You didn't have to go and schedule every last remaining bit of your time off just to avoid taking a day off with me on one of the dates I suggested that we get a hotel and spend a sexy and erotic night together.
And to schedule an entire week for the week before the day(s) that I asked you to take off with me? Wow! That's cold. You are literally off at least one or more days in every week, except in the two weeks I suggested a date to be off on. That really hurts.
I should have known that there was a reason why you were avoiding sending any kind of response after twitter showed that you had read my private messages. I had incorrectly hoped that it was because you were planning a romantic evening for the two of us.
I know you read the PM's. Twitter shows a check mark next to all read messages. So why the need to pretend that you had no idea why I would have "Ameristar...?" written on the calendar for those nights in October?

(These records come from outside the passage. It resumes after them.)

/-- R120: the host leaves its capture with a result and a store. -/
theorem endCapture_inv {s : State} (hi : Inv s) (hp : s.capPhase = .reducing) {r : CapResult}
    (hr : r.ok = true → r.Consistent) {m : Store} (hm : storeWf m) :
    Inv { s with capResult := r, store := m, capPhase := .idle } := by
  have hquiet : s.running = false := hi.quiet (by simp [State.hostFree, hp])
  have hcrit : s.crit = s.txb.isSome := by rw [hi.critical, hp]; rfl
  exact
    { hi with
      samplingRoom := nofun
      reducingFull := nofun
      resultOk := hr
      critical := hcrit
      oneCommand := fun _ => rfl
      quiet := fun _ => hquiet
      storeCanonical := hm }

theorem finishCapture_inv {s t : State} (hi : Inv s) (hp : s.capPhase = .reducing)
    (h : finishCapture s = .next t) : Inv t := by
  obtain ⟨-, hnonneg, rfl⟩ := finishCapture_next h
  have hlen := deliveredGaps_length (period := s.cfg.period) hi.etLength
  have hrange : ∀ g ∈ deliveredGaps s.cfg.period s.cfg.nedges s.et, 0 ≤ g ∧ g < 2 ^ 31 := fun g hg => by
    obtain ⟨a, b, rfl⟩ := mem_rawGaps _ _ g hg
    exact ⟨hnonneg _ hg, diff_lt hi.valid a b⟩
  have hgaps := withGaps_inv hi hlen hrange
  apply discardTransients_inv
  rcases reduceGaps_cases s (deliveredGaps s.cfg.period s.cfg.nedges s.et) with
    ⟨r, hfail, heq⟩ | ⟨r, c, -, hresult, heq⟩
  · rw [heq]
    have hend := endCapture_inv hgaps hp (r := r) (by simp [hfail]) hi.storeCanonical
    exact raise_inv hend rfl (.captureTooFewFrames r)
  · rw [heq]
    exact succeed_inv (endCapture_inv hgaps hp (fun _ => hresult) (storeInsert_wf hi.storeCanonical)) _

/-! Transmission. -/

/-- A position that does not hold the sentinel leaves it ahead (R201, R45 (5)). -/
theorem sentinel_ahead {l : List Word} {i : Nat} {d : Word} (hd : l[i]? = some d) (hne : d ≠ 0)
    (h : 0 ∈ l.drop i) : 0 ∈ l.drop (i + 1) := by
  obtain ⟨hi, rfl⟩ := List.getElem?_eq_some_iff.1 hd
  rw [List.drop_eq_getElem_cons hi] at h
  rcases List.mem_cons.1 h with heq | hmem
  · exact absurd heq.symm hne
  · exact hmem

/-- R192: on the sentinel the chain stops, and before it the next expiry is scheduled. -/
theorem timerTurn_inv {s t : State} (hi : Inv s) (h : timerTurn s = .next t) : Inv t := by
  rcases timerTurn_next h with ⟨-, rfl⟩ | ⟨harmed, -, d, hd, rfl⟩
  · exact hi
  have hrun : s.pstate = .running := hi.armed harmed
  obtain ⟨hcallback, -, hahead⟩ := hi.chain hrun
  unfold fireOn
  split
  case isTrue =>
    have hquiet : s.hostFree = false → s.genRunning = false := fun hbusy =>
      (running_eq_false.1 (hi.quiet hbusy)).2
    exact
      { hi with
        chain := nofun
        armed := nofun
        quiet := fun hbusy => running_eq_false.2 ⟨nofun, hquiet hbusy⟩ }
  case isFalse hne =>
    have hnext : 0 ∈ s.pb.drop (s.index + 1) := sentinel_ahead hd hne hahead
    have hlt : s.index + 1 < s.pbCap := by
      have := List.length_pos_of_mem hnext
      rw [List.length_drop, hi.pbLength] at this
      omega
    exact
      { hi with
        indexRange := hlt
        chain := fun _ => ⟨hcallback, rfl, hnext⟩
        armed := fun _ => hrun }

/-- R201: on the sentinel the generator starts over or stops, and before it goes on. -/
theorem genTurn_inv {s t : State} (hi : Inv s) (h : genTurn s = .next t) : Inv t := by
  rcases genTurn_next h with ⟨-, rfl⟩ | ⟨hrun, d, hd, rfl⟩
  · exact hi
  obtain ⟨hstrategy, hloops, hahead⟩ := hi.generator hrun
  unfold generateOn
  split
  case isTrue =>
    split
    case isTrue hmore =>
      have hagain : 1 ≤ s.genLoops - 1 := by omega
      exact { hi with generator := fun _ => ⟨hstrategy, hagain, List.mem_of_mem_drop hahead⟩ }
    case isFalse =>
      have hquiet : s.hostFree = false → s.pstate ≠ .running := fun hbusy =>
        (running_eq_false.1 (hi.quiet hbusy)).1
      exact
        { hi with
          generator := nofun
          quiet := fun hbusy => running_eq_false.2 ⟨hquiet hbusy, rfl⟩ }
  case isFalse hne =>
    exact { hi with generator := fun _ => ⟨hstrategy, hloops, sentinel_ahead hd hne hahead⟩ }

/-- R170: a free host starts what it has built, sentinel included. -/
theorem startTransmission_inv {len : Nat} {s : State} (hi : Inv s) (hfree : s.hostFree = true)
    (hsentinel : 0 ∈ s.pb.take len) : Inv (startTransmission len s) := by
  have hbusy : s.hostFree ≠ false := by rw [hfree]; nofun
  cases hs : s.cfg.strategy with
  | callback =>
    rw [startTransmission_callback hs]
    have hchain : Inv (startChain s) :=
      { hi with
        indexRange := hi.pbRoom
        chain := fun _ => ⟨hs, rfl, List.mem_of_mem_take hsentinel⟩
        armed := fun _ => rfl
        quiet := fun h => absurd h hbusy }
    exact succeed_inv hchain .done
  | generator =>
    rw [startTransmission_generator hs]
    unfold loadAndRun
    split
    case isTrue =>
      have hloops : 1 ≤ if s.cfg.genNativeLoop then s.cfg.reps else 1 := by
        obtain ⟨-, -, hreps, -⟩ := valid_bounds hi.valid
        split
        · exact hreps
        · exact Nat.le_refl 1
      exact
        { hi with
          generator := fun _ => ⟨hs, hloops, hsentinel⟩
          quiet := fun h => absurd h hbusy }
    case isFalse => exact raise_inv hi (hostFree_iff.1 hfree).1 _
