-- ==== Sys2Proof/Certificates/Slice0/Obligations.lean ====
section
/-! DEFINITION. The statements about the machine, each formalising rules of the spec or resting on the sections its
docstring names. `s` is any state, reachable or not, unless a premise says otherwise. In a statement about `exec`,
`PC` is A + 2, as the fetch left it (spec/00_scope.md R8). -/

open Sys2Proof Sys2Proof.Machine

/-! ## Encoding and decoding -/

/-- R64: a word selects the one row whose mask and match it meets, and that row's instruction is what the decoder
reads; a word that no row selects is read as nothing and raises DecodeError. -/
def Obligations.WordSelectsItsOpcodeRow : Prop :=
  (∀ w : Word, selectedMnemonics w =
    match decode w with
    | .ok i => [i.mnemonic]
    | .error _ => []) ∧
  ∀ s : State, s.status = .running → s.pc.toNat ≤ 4094 → selectedMnemonics s.nextWord = [] →
    ∃ t, step s = .next t ∧ t.status = .halted (.decodeError s.nextWord)

/-- R61: where each field lies in the word and in the two bytes at `PC` and `PC + 1`. -/
def Obligations.FieldsAreTheirDigits : Prop :=
  (∀ w : Word,
    (fieldOp w).toNat = w.toNat / 4096 ∧ (fieldX w).toNat = w.toNat / 256 % 16 ∧
    (fieldY w).toNat = w.toNat / 16 % 16 ∧ (fieldN w).toNat = w.toNat % 16 ∧
    (fieldKk w).toNat = w.toNat % 256 ∧ (fieldNnn w).toNat = w.toNat % 4096) ∧
  ∀ high low : Byte,
    (fieldOp (wordOfBytes high low)).toNat = high.toNat / 16 ∧
    (fieldX (wordOfBytes high low)).toNat = high.toNat % 16 ∧
    (fieldY (wordOfBytes high low)).toNat = low.toNat / 16 ∧
    (fieldN (wordOfBytes high low)).toNat = low.toNat % 16 ∧
    fieldKk (wordOfBytes high low) = low ∧
    (fieldNnn (wordOfBytes high low)).toNat = high.toNat % 16 * 256 + low.toNat

/-- R61, R62, R64: decoding an encoded instruction gives it back, as a word and as bytes, for every instruction. -/
def Obligations.DecodeOfEncode : Prop :=
  ∀ i : Instr, decode (encode i) = .ok i ∧ ∀ rest, decodeBytes (encodeBytes i ++ rest) = .ok (i, rest)

/-- R61, R62, R64: an instruction read from a word encodes to that word, so no bit of a legal word is dropped. For
`8xy6` and `8xyE`, whose sixteen values of `y` R68 calls the same instruction, it holds because the model's `Instr` keeps
the `y` they ignore: the model's choice (log entry 14). -/
def Obligations.EncodeOfDecode : Prop :=
  ∀ (w : Word) (i : Instr), decode w = .ok i → encode i = w

/-- A few words written out from the patterns of R64, and what they stand for. -/
def Obligations.SampleWordsDecode : Prop :=
  decode 0x00E0#16 = .ok .cls ∧ decode 0x1234#16 = .ok (.jp 0x234#12) ∧
  decode 0x3210#16 = .ok (.seImm 0x2#4 0x10#8) ∧ decode 0x801E#16 = .ok (.shl 0x0#4 0x1#4) ∧
  decode 0xD125#16 = .ok (.drw 0x1#4 0x2#4 0x5#4) ∧ decode 0xF255#16 = .ok (.stRegs 0x2#4) ∧
  decode 0xE1A1#16 = .ok (.sknp 0x1#4) ∧ decode 0x0000#16 = .error (.illegal0nnn 0x0000#16)

/-! ## The step -/

/-- R43 (the byte at `PC` is the more significant one), R45 (whatever the parity of `PC`: the spec's decision D12) and
R84 (`IR` loaded, `PC` advanced by 2, nothing else; the bound 4094 is decision D5). Both decisions: log entry 10. -/
def Obligations.FetchReadsBigEndianWord : Prop :=
  ∀ s : State, s.pc.toNat ≤ 4094 → ∃ f, fetch s = some f ∧
    f.ir.toNat = (s.mem.read s.pc.toNat).toNat * 256 + (s.mem.read (s.pc.toNat + 1)).toNat ∧
    f.pc.toNat = s.pc.toNat + 2 ∧ s.unchangedBut [.ir, .pc] f

/-- R85, R86, R88: a Running machine whose next word is instruction `i` runs exactly `i`, from the state with `IR`
loaded and `PC` advanced, and then does what follows the execute phase. -/
def Obligations.StepRunsDecodedInstruction : Prop :=
  ∀ (s : State) (i : Instr), s.aboutToRun i →
    step s =
      match exec i s.atExecute with
      | .next t => .next (finishStep t)
      | .fault e => .fault e
      | .refused e => .refused e

/-- Decision D9 of the spec (its R83 and R176): a step in Halted changes no state at all. That the model's input ports
stay too is the model's choice (log entry 8). -/
def Obligations.HaltedStepChangesNothing : Prop :=
  ∀ (s : State) (c : Fatal), s.status = .halted c → step s = .next s

/-- Decision D5 of the spec: a step that begins with `PC` above 4094 raises OutOfBounds (Fetch, `PC`) and changes
nothing else; `PC` and `IR` keep their values. That the model's input ports stay too is the model's choice (log
entry 8). -/
def Obligations.FetchPastEndHalts : Prop :=
  ∀ s : State, s.status = .running → 4094 < s.pc.toNat →
    ∃ t, step s = .next t ∧ t.status = .halted (.outOfBounds (.fetch s.pc)) ∧ s.unchangedBut [.status] t

/-- R171, and the spec's decision D8 for what the halting step leaves alone: an illegal word halts with `IR` holding
it and `PC` past it; nothing else changes and no timer ticks. That the model's input ports stay too is the model's
choice (log entry 8). -/
def Obligations.IllegalWordHalts : Prop :=
  ∀ s : State, s.status = .running → s.pc.toNat ≤ 4094 → wellFormedWord s.nextWord = false →
    ∃ t, step s = .next t ∧ t.status = .halted (.decodeError s.nextWord) ∧ t.ir = s.nextWord ∧
      t.pc.toNat = s.pc.toNat + 2 ∧ s.unchangedBut [.status, .ir, .pc] t

/-- R87, and the spec's decision D8 for the halting step: a step whose execute phase completed ticks both timers once
and changes nothing else but the input ports, which are the host's (log entries 1 and 2); one that halted does not
tick, and leaves the ports too (log entry 8). -/
def Obligations.CompletedStepTicksTimers : Prop :=
  ∀ (s : State) (i : Instr), s.aboutToRun i →
    ∃ u v, exec i s.atExecute = .next u ∧ step s = .next v ∧
      (u.status = .running → v.dt.toNat = u.dt.toNat - 1 ∧ v.st.toNat = u.st.toNat - 1 ∧
        u.unchangedBut [.dt, .st, .key, .rnd, .inputs] v) ∧
      (u.status ≠ .running → v = u)

/-- R88, R90: every step and every execute phase, of every state, answers a next state. That a fatal condition is such
a state, where R176 calls Halted a model's fault outcome, and that nothing faults or is refused, is the model's (log
entry 7). -/
def Obligations.EveryStepAnswersAState : Prop :=
  (∀ s : State, ∃ t, step s = .next t) ∧ ∀ (i : Instr) (s : State), ∃ t, exec i s = .next t

/-! ## Reset -/

/-- R17, R27, R200 (with decision D17 for `I`, `SP`, `FB`, `IR` and `STATUS`): reset with a ROM of at most 3584 bytes
gives exactly the reset values, the ROM from 0x200 on, the font at `FONT_BASE`, and zero everywhere else. -/
def Obligations.ResetValues : Prop :=
  ∀ rom : List Byte, rom.length ≤ 3584 → ∃ s, State.resetWith rom = some s ∧
    (∀ x, s.readV x = 0#8) ∧ s.i = 0#16 ∧ s.pc = 0x0200#16 ∧ (∀ k, s.stack.get k = 0#16) ∧ s.sp = 0 ∧
    s.dt = 0#8 ∧ s.st = 0#8 ∧ (∀ r c, s.fb.pixel r c = false) ∧ s.ir = 0#16 ∧ s.status = .running ∧
    (∀ k, k < rom.length → s.mem.read (0x200 + k) = rom.getD k 0#8) ∧
    (∀ k : Fin 80, s.mem.read (Config.fontBase.val + k.val) = Config.fontData k) ∧
    (∀ a, ¬ (0x200 ≤ a ∧ a < 0x200 + rom.length) →
      ¬ (Config.fontBase.val ≤ a ∧ a < Config.fontBase.val + 80) → s.mem.read a = 0#8)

There are messages in twitter going back to FEB 2016, begging you to shave my head, be my barberette fantasy, and help me to help you quit smoking again.
When you started smoking again in OCT 2014, there was only ONE reason I was even remotely happy about it.... Because I thought it meant you wanted to be my barberette and shave my head for me. I had no idea, nor had any desire, for you to still be smoking nearly three years later.
That makes me so sad. So VERY SAD.
Is there some reason why you don't want to cut my hair off?
Is it because you don't want to quit smoking? and you know that once you have finally kept your promise to be my Barberette that I will ask you to quit?
As many times as I have heard you say that you want to quit, I just don't understand why you keep avoiding every effort I make to help make that possible.
When you were flipping through the calendar, you muttered, "we don't have the money for the Ameristar." Yet I have clearly laid out, and shown you, plans to be able to get a room when the prices are half off of their regular rates, and no more expensive than any other hotel. Additionally, I have stated that I will pay for the hotel room.
I've had money saved and tucked away for a night at the Ameristar for several years; which I have told you on several occasions.
When you say "we don't have money to go to the Ameristar," it is a slap in the face and an insult to me.
My Ameristar money was good enough for you when I dipped into it to buy Dolly Parton tickets. It was good enough for you when I borrowed from it to buy Vince Gill tickets, and even good enough for you when I used a big chunk of it to buy a 2nd pair of Bon Jovi tickets and get us a hotel room in Memphis, TN.
Each time, I have worked long hard hours to pay myself back the money that I've spent on you out of my Ameristar envelope. Each time hoping you will eventually let me spend it on me.
But, what you're telling me, is that the money I put away (starting way back in 2012) to pay for a hotel room, on a night that I have asked you to plan as a romantic and erotic date night, that just so happens to also result in having you be my fantasy barberette and cutting my hair off and having sex, is good enough when I spend it on YOU.... But, not good enough to spend on ME.
Because I DON'T MATTER. When it's something I want, "we don't have money for that." I see where your prioritirs lie, and I keep wondering when I might make it onto the list.
I've been asking you to do this for me for over 5 years now, and you either ignore or reject every request or suggestion that I make. Why? Am I that hideous with a shaved head?
I do plan to grow it back, you know? And maybe not even grow it back out long. I might keep it buzzed or short. I honestly don't know for sure. But I seriously doubt that I'll keep my head shaved past the three months of having you be my Barberette. So if that's the hang up, please talk to me.